Vaccin tegen zona (Zostavax®): hoofdstuk 12.1.1.9.
Het vaccin Zostavax®, op basis van levend verzwakt virus, heeft als indicatie in de SKP de preventie van herpes zoster en postherpetische neuralgie vanaf de leeftijd van 50 jaar. In de eerste jaren na toediening vermindert vaccinatie het risico van herpes zoster met ongeveer 50%, maar de winst is in absolute cijfers beperkt (studie bij 60-plussers). Opvolgstudies geven aan dat 8 jaar na vaccinatie de bescherming tegen herpes zoster nog hooguit 20 à 30% bedraagt, of zelfs volledig verdwenen is. Enkele meldingen van fataal verlopende herpes zoster na toediening van Zostavax® aan immuungecompromitteerde patiënten versterken de contra-indicatie voor deze groep. Zostavax® en het 23-valent pneumokokkenvaccin kunnen tegelijkertijd worden toegediend, in tegenstelling tot de aanbeveling van 5 jaar geleden. De adviezen over vaccinatie tegen zona variëren wereldwijd, maar het recombinant vaccin tegen zona (Shingrix®, niet beschikbaar in België) krijgt gunstiger beoordelingen dan Zostavax®. De Belgische Hoge Gezondheidsraad beveelt systematische vaccinatie in geen enkele leeftijdsgroep aan.
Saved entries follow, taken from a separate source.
-- ==== Sys2Proof/Decode.lean ====
section
/-! DEFINITION. Decoding of ZN-V parcels (R29 to R36, R48 to R56, R60 to R63, R495), total on any bytes, and after it the
encoder written from the same formats. -/

namespace Sys2Proof

/-- What a decoder makes of the parcels at an address: an instruction and its length in parcels, or an encoding fault
with reason, field code and length (R60, R62, R63). `bits` are bits [63:0] at the address (R61). -/
inductive Decoded where
  | ok (i : Instr) (parcels : Nat) (headAt : Nat) (bits : BitVec 64)
  | bad (reason field : Nat) (parcels : Nat) (bits : BitVec 64)
deriving DecidableEq, Repr

/-- The instruction formats (R30). -/
inductive Format where
  | a | i | c | l
deriving DecidableEq, Repr

/-- The fields of an instruction before its opcode gives them a meaning (R31 to R36). -/
structure RawFields where
  mod : BitVec 4
  ty : Ty
  g : Guard
  d : Nat
  a : Nat
  b : Nat
  c : Nat
  imm : BitVec 14
  ext : BitVec 18
  lit : BitVec 32
deriving DecidableEq, Repr

/-- The format-A view of raw fields (R31). -/
def RawFields.toA (r : RawFields) : AForm := { mod := r.mod, ty := r.ty, g := r.g, d := r.d, a := r.a, b := r.b }
/-- The format-I view of raw fields (R32). -/
def RawFields.toI (r : RawFields) : IForm := { mod := r.mod, ty := r.ty, g := r.g, d := r.d, a := r.a, imm := r.imm }
/-- The format-C view of raw fields (R33). -/
def RawFields.toC (r : RawFields) : CForm :=
  { mod := r.mod, ty := r.ty, g := r.g, d := r.d, a := r.a, b := r.b, c := r.c, ext := r.ext }
/-- The format-L view of raw fields (R34). -/
def RawFields.toL (r : RawFields) : LForm :=
  { mod := r.mod, ty := r.ty, g := r.g, d := r.d, a := r.a, b := r.b, lit := r.lit }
Het BCFI is van oordeel dat er anno 2020 niets wijzigt aan het standpunt over Zostavax® beschreven in de Folia van april 2018: “Rekening houdend met de bescheiden werkzaamheid van het vaccin, met de relatief korte beschermingsduur en de hoge kostprijs is het moeilijk om een doelgroep te definiëren waarvoor vaccinatie moet worden aangemoedigd. Bij 80-plussers is de ziektelast door zona het grootst maar is de werkzaamheid van het vaccin slecht gedocumenteerd, en bij vaccinatie op jongere leeftijd is de kans groot dat de bescherming verdwenen is op het ogenblik dat deze het meest noodzakelijk is.”.1-16
Initiële en huidige indicaties
Stand van zaken over werkzaamheid
Stand van zaken over veiligheid
Adviezen in België en wereldwijd
Plaatsbepaling en advies van het BCFI
Clindamycine + tretinoïne (Treclinax®): hoofdstuk 15.5.6.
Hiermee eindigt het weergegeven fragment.